▶ _RECORDS SUPPLIED_:
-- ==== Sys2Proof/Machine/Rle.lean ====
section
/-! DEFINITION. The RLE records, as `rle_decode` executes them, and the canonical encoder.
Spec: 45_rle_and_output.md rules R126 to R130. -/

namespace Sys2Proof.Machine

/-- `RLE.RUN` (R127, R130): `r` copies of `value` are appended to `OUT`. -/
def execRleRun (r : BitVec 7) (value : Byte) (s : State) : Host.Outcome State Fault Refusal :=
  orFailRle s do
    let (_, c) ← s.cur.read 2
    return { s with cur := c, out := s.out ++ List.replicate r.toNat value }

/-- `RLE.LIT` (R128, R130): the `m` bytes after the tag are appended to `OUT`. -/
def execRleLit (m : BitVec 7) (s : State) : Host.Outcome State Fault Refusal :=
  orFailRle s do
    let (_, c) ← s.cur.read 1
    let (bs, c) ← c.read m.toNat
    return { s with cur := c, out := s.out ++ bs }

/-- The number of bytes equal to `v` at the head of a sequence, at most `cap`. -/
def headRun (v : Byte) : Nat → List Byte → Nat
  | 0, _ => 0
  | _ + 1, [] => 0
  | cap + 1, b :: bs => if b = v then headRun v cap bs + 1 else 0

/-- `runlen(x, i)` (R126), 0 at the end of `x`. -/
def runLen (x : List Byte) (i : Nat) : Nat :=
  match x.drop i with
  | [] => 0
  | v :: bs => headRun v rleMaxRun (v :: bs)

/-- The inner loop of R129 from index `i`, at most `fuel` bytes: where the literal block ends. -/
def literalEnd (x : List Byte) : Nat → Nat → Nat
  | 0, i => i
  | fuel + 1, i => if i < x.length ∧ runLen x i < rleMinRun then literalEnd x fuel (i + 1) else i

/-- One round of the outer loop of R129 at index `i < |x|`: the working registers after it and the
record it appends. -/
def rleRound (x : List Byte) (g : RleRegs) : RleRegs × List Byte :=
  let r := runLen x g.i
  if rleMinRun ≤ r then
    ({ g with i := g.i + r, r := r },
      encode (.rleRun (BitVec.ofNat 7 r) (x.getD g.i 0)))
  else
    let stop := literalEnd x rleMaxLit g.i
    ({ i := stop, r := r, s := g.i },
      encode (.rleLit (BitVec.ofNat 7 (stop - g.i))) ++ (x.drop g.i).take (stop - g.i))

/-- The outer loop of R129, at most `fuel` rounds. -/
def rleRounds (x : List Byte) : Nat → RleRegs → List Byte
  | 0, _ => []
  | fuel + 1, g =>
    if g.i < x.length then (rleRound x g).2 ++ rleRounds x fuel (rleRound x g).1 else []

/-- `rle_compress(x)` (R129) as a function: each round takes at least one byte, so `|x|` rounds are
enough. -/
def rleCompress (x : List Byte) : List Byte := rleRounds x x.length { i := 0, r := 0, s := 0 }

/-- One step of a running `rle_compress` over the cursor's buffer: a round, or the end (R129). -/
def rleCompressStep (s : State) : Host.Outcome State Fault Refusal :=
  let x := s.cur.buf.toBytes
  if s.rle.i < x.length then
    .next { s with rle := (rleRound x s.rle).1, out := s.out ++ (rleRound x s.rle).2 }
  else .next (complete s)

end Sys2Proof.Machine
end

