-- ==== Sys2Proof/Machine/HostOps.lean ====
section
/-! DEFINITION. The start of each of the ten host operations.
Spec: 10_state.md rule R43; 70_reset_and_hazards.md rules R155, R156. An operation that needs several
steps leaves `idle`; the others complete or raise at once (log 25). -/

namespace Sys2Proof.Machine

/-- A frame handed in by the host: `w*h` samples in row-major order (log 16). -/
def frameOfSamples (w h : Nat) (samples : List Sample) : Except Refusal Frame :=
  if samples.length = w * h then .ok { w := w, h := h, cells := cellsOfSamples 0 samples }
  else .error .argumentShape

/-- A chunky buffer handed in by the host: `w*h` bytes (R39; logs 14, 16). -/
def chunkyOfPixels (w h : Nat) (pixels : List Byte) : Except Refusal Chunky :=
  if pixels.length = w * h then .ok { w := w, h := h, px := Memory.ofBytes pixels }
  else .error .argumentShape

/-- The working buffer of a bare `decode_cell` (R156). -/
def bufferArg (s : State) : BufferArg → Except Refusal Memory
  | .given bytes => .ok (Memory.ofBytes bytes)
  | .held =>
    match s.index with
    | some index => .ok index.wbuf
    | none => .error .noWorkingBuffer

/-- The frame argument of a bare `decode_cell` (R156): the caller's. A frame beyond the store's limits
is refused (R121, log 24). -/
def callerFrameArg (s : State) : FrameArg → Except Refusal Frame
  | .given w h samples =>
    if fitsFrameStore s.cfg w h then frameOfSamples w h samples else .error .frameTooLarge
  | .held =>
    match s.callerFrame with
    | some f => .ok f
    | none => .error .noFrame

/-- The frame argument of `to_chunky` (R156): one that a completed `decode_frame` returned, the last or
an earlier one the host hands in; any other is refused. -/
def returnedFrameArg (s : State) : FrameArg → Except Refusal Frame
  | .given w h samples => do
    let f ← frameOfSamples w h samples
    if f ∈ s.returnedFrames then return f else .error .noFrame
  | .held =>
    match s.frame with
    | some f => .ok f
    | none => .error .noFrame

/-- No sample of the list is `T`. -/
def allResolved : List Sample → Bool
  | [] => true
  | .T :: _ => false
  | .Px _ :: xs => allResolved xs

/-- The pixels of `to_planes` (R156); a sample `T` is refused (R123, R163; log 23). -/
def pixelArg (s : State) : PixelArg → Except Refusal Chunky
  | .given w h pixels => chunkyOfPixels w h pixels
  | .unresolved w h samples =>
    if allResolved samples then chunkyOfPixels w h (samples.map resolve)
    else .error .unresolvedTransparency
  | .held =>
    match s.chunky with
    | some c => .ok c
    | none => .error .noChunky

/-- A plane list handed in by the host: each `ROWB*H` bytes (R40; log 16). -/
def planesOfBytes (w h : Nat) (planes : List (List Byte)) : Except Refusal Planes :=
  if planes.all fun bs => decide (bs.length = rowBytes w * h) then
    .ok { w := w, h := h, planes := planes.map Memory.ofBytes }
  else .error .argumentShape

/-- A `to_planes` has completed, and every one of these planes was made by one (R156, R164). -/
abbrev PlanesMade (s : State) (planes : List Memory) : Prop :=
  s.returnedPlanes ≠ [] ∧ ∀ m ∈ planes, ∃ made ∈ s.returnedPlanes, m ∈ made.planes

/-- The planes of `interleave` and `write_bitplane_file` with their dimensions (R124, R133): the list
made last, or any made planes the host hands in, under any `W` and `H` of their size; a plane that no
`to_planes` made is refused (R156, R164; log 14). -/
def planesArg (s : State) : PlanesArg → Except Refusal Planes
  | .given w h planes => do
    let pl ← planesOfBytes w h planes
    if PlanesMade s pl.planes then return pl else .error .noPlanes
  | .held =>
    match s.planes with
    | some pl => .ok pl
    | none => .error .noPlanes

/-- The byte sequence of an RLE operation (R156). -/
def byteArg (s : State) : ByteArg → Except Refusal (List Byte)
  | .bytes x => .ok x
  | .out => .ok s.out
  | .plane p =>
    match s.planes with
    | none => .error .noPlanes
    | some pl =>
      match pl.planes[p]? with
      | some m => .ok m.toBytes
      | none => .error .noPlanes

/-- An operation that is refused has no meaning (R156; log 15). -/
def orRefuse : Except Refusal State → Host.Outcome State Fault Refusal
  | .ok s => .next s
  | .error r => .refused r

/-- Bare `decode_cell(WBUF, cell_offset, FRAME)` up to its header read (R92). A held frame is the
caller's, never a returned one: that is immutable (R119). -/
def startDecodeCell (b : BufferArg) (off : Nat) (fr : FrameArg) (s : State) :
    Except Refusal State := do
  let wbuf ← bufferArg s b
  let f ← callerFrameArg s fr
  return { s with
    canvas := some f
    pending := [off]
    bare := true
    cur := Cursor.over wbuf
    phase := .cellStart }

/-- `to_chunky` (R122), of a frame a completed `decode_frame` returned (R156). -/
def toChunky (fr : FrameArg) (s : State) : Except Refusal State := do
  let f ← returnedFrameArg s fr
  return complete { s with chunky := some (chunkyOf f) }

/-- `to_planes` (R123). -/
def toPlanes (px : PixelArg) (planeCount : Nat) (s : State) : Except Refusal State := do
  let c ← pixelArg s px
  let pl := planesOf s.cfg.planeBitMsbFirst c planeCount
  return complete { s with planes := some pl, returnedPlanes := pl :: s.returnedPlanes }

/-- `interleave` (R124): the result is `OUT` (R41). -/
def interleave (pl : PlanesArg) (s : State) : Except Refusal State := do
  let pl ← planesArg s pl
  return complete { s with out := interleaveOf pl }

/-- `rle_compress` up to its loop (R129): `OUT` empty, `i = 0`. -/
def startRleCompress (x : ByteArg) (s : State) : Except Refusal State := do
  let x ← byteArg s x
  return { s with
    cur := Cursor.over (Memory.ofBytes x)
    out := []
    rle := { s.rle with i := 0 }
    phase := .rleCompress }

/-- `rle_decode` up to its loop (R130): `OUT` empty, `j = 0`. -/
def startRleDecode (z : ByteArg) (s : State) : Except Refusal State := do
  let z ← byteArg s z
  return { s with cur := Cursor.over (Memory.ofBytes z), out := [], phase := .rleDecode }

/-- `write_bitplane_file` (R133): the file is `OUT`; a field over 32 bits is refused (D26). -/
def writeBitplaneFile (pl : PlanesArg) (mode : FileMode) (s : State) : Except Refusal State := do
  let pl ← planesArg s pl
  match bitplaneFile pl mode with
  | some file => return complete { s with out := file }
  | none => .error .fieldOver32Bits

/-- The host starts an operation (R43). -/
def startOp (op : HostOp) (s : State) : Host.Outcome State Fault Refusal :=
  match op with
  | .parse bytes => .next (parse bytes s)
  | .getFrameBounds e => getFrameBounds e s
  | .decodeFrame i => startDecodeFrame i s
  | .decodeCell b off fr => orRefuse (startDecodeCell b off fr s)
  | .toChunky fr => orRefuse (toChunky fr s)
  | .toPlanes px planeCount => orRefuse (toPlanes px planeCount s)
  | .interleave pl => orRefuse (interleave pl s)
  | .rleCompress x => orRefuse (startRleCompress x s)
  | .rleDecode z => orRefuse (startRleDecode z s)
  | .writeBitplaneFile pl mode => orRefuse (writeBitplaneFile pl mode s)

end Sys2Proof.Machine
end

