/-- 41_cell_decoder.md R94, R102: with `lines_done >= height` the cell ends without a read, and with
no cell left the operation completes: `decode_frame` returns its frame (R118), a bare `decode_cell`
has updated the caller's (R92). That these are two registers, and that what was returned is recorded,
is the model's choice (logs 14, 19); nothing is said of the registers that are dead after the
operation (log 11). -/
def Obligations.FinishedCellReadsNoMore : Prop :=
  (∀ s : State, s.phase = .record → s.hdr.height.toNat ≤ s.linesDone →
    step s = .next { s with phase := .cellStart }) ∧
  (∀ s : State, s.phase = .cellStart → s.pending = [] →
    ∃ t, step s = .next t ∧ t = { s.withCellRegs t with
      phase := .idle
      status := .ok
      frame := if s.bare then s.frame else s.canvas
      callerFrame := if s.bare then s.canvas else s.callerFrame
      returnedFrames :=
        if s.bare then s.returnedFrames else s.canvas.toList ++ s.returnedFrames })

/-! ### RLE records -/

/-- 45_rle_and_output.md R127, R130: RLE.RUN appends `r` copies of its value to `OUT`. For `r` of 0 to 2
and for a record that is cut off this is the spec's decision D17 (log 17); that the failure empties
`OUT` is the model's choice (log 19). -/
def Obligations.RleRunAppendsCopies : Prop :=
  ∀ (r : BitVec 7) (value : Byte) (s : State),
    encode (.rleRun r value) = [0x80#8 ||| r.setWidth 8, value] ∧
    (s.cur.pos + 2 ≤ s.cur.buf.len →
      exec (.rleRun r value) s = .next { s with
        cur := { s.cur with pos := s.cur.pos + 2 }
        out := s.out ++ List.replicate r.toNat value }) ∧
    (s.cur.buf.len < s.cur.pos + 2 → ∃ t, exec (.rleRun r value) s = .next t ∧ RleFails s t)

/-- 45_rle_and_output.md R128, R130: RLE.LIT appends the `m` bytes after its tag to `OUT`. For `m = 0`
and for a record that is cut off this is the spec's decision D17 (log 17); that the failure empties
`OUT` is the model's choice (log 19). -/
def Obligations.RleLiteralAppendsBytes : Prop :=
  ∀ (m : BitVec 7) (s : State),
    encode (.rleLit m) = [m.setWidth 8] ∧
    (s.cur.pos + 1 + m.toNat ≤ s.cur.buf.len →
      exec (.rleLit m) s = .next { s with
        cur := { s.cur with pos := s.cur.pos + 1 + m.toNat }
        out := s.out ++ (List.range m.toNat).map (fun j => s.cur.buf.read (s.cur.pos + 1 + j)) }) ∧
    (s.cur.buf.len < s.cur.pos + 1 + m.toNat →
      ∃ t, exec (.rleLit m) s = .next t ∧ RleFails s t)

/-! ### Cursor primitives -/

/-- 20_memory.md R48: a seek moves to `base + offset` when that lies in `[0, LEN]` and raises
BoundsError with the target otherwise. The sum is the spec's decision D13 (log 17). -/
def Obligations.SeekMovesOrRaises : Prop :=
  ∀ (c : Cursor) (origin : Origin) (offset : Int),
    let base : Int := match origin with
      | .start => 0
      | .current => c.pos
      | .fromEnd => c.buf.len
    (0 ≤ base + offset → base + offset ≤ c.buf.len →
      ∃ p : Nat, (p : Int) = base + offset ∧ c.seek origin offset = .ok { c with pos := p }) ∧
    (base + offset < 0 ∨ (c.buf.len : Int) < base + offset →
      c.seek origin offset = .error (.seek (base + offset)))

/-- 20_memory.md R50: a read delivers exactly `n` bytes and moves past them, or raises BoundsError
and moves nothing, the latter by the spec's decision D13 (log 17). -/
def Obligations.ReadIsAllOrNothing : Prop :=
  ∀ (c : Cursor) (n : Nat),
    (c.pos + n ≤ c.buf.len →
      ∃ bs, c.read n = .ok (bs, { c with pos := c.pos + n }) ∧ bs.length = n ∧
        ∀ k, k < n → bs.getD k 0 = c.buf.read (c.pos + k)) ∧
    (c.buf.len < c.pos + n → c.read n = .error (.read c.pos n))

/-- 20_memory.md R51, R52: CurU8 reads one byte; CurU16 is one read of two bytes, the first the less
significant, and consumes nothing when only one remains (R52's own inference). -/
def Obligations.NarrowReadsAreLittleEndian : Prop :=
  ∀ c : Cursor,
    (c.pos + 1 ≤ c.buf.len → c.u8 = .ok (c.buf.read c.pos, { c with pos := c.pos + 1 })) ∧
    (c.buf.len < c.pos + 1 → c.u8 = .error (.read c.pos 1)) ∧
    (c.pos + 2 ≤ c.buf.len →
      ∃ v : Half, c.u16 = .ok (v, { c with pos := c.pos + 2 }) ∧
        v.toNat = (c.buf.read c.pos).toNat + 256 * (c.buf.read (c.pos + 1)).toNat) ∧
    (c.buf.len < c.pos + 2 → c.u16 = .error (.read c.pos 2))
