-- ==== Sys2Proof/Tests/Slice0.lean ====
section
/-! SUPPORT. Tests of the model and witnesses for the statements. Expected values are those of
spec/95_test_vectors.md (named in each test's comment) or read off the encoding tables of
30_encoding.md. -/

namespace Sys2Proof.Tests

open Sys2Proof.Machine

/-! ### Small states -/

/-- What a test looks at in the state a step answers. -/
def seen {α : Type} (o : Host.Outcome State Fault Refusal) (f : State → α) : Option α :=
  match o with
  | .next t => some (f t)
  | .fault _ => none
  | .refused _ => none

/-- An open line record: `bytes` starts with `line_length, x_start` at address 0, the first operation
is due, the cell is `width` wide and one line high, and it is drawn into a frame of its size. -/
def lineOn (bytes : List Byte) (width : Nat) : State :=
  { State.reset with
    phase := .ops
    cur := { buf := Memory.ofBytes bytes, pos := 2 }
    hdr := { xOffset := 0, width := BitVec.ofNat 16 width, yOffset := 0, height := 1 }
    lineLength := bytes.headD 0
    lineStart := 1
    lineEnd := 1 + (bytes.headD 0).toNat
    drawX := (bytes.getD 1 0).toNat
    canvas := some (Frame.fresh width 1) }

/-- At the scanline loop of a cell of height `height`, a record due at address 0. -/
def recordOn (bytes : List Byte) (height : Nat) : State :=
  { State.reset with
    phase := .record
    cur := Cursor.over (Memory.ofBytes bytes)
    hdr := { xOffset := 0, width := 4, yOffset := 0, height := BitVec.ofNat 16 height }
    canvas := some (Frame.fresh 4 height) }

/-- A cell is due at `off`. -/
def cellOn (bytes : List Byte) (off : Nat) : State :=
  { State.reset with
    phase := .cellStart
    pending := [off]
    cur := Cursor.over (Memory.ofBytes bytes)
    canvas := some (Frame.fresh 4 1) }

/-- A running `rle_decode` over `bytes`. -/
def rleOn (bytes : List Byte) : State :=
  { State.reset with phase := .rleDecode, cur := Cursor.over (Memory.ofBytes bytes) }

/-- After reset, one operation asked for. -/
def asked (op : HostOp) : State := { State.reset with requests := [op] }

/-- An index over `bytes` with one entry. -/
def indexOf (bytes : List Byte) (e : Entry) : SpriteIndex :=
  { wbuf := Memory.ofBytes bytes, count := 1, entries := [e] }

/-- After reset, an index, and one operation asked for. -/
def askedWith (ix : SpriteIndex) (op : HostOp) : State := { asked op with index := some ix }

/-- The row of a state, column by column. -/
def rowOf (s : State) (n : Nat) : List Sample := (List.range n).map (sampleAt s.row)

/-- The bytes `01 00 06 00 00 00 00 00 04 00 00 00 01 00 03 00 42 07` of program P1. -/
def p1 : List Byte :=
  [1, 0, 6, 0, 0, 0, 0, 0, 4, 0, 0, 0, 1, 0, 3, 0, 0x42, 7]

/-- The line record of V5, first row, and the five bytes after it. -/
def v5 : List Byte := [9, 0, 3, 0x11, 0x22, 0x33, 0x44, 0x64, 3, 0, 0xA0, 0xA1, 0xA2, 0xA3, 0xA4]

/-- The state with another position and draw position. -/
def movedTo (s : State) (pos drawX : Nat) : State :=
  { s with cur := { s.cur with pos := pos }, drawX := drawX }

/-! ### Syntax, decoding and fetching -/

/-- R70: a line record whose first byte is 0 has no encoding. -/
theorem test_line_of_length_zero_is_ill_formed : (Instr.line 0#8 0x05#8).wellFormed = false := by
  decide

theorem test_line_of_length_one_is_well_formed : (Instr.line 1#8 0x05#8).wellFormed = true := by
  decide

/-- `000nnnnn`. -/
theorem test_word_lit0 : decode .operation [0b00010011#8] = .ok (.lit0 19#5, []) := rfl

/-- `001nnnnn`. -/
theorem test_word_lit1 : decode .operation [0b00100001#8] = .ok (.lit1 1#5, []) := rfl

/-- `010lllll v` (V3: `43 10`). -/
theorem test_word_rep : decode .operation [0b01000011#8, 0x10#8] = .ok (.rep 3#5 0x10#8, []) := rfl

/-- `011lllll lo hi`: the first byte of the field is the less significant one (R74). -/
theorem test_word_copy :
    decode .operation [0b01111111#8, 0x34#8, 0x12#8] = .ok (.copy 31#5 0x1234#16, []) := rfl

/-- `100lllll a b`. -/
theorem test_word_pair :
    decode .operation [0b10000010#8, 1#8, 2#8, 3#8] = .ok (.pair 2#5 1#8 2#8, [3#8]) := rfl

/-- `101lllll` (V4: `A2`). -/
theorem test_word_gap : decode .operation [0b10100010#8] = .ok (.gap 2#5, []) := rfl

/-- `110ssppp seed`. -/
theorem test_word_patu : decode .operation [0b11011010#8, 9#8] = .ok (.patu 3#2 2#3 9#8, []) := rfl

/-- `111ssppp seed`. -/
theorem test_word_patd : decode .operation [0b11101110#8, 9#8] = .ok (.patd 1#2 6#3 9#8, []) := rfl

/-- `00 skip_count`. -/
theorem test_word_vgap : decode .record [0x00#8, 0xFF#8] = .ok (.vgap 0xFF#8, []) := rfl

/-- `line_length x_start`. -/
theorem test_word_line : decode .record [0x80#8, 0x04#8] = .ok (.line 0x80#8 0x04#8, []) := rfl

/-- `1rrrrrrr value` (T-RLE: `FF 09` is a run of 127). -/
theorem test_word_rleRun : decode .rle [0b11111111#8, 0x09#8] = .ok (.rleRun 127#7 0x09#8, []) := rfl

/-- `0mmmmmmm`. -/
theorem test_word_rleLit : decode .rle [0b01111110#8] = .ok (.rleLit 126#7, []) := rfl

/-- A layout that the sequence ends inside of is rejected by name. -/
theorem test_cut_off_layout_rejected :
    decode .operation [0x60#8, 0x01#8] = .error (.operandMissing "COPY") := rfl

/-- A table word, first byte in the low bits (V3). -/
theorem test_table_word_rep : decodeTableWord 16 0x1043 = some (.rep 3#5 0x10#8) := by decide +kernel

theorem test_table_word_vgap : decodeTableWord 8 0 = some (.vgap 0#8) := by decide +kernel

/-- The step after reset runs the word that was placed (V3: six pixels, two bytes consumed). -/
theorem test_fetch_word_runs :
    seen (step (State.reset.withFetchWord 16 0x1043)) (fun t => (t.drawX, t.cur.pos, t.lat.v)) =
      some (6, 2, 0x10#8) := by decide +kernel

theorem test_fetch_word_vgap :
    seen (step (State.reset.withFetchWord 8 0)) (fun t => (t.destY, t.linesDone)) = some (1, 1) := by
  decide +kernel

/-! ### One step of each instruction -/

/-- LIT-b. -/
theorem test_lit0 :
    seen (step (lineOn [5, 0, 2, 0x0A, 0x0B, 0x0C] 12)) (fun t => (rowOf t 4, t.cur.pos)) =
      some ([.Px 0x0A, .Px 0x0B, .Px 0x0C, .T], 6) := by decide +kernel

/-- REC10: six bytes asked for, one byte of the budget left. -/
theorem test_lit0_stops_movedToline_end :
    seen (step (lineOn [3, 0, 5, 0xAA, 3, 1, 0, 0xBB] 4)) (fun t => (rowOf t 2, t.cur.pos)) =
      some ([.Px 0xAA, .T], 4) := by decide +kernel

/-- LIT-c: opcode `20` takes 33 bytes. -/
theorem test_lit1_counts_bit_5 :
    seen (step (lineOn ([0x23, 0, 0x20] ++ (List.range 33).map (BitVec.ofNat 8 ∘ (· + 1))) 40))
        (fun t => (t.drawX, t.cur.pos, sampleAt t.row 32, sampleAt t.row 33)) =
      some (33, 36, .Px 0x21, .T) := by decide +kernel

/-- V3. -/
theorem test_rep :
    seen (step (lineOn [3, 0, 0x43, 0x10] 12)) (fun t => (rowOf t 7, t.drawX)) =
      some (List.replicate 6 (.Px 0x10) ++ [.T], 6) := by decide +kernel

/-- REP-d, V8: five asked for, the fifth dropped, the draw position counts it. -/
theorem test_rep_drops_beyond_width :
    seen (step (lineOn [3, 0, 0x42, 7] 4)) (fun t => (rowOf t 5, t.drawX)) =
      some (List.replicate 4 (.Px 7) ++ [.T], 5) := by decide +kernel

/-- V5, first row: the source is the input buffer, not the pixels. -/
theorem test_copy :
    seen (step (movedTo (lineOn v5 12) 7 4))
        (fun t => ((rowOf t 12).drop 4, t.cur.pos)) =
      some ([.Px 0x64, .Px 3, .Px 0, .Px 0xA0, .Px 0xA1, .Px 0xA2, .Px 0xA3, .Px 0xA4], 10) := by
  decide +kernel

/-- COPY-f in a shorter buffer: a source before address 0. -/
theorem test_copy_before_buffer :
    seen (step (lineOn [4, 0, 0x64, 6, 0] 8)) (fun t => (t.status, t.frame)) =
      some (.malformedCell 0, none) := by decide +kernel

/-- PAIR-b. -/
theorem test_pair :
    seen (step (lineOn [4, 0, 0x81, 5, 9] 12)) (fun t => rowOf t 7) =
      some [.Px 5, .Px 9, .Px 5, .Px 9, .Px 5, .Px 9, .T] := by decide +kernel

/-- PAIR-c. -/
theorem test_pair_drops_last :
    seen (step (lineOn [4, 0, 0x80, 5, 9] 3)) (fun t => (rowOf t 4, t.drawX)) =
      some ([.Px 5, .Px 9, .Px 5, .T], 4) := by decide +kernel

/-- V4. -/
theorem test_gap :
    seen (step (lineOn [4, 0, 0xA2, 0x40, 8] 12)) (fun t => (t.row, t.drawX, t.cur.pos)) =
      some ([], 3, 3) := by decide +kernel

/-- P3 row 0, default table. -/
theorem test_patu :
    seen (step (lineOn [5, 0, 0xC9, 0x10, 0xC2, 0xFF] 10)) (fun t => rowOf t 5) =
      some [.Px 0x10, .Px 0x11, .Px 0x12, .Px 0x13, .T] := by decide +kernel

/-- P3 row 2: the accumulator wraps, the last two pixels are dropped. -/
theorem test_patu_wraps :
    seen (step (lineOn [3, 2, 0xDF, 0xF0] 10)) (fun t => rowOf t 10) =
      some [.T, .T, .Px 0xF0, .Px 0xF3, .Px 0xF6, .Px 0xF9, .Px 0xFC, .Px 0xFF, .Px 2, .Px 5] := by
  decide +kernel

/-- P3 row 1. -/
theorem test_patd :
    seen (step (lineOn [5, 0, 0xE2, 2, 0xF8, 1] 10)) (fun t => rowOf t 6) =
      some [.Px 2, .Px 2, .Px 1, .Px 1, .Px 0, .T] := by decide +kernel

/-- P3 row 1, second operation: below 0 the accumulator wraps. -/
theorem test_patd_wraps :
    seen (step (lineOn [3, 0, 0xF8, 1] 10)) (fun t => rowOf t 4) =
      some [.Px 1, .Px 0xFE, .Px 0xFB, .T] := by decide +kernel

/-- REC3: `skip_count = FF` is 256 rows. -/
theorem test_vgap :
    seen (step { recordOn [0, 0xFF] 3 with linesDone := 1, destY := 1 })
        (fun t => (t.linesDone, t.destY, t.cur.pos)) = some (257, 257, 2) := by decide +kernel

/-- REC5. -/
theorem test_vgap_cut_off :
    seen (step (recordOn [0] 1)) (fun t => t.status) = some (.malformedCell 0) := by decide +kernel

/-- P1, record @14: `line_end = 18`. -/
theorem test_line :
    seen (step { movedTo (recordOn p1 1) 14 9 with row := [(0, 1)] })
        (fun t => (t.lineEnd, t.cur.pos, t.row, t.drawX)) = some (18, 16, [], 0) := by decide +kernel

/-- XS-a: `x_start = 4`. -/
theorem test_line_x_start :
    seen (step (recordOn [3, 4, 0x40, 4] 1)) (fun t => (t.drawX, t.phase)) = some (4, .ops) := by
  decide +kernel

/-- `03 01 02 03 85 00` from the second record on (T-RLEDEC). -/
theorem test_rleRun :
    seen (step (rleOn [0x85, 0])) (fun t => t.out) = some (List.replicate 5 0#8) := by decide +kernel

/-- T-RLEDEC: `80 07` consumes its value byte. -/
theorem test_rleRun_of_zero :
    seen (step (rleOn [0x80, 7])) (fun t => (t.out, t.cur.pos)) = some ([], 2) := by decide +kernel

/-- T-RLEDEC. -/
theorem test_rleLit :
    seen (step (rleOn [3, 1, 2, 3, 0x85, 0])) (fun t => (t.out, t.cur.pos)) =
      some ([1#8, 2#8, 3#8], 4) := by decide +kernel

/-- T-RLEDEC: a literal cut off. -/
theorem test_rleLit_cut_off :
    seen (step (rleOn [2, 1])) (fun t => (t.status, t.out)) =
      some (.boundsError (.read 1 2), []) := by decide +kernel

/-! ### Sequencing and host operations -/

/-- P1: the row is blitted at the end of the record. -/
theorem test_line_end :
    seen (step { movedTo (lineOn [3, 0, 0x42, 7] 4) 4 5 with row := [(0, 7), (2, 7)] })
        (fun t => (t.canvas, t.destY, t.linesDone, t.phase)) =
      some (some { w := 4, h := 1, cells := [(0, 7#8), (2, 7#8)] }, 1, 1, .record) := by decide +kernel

▶ _EXERCISE AIM_:
Note down each line above where the word "base" occurs.

▶ _ANSWER FOR THIS EXERCISE_:
/-- 20_memory.md R48: a seek moves to `base + offset` when that lies in `[0, LEN]` and raises
    let base : Int := match origin with
    (0 ≤ base + offset → base + offset ≤ c.buf.len →
      ∃ p : Nat, (p : Int) = base + offset ∧ c.seek origin offset = .ok { c with pos := p }) ∧
    (base + offset < 0 ∨ (c.buf.len : Int) < base + offset →
      c.seek origin offset = .error (.seek (base + offset)))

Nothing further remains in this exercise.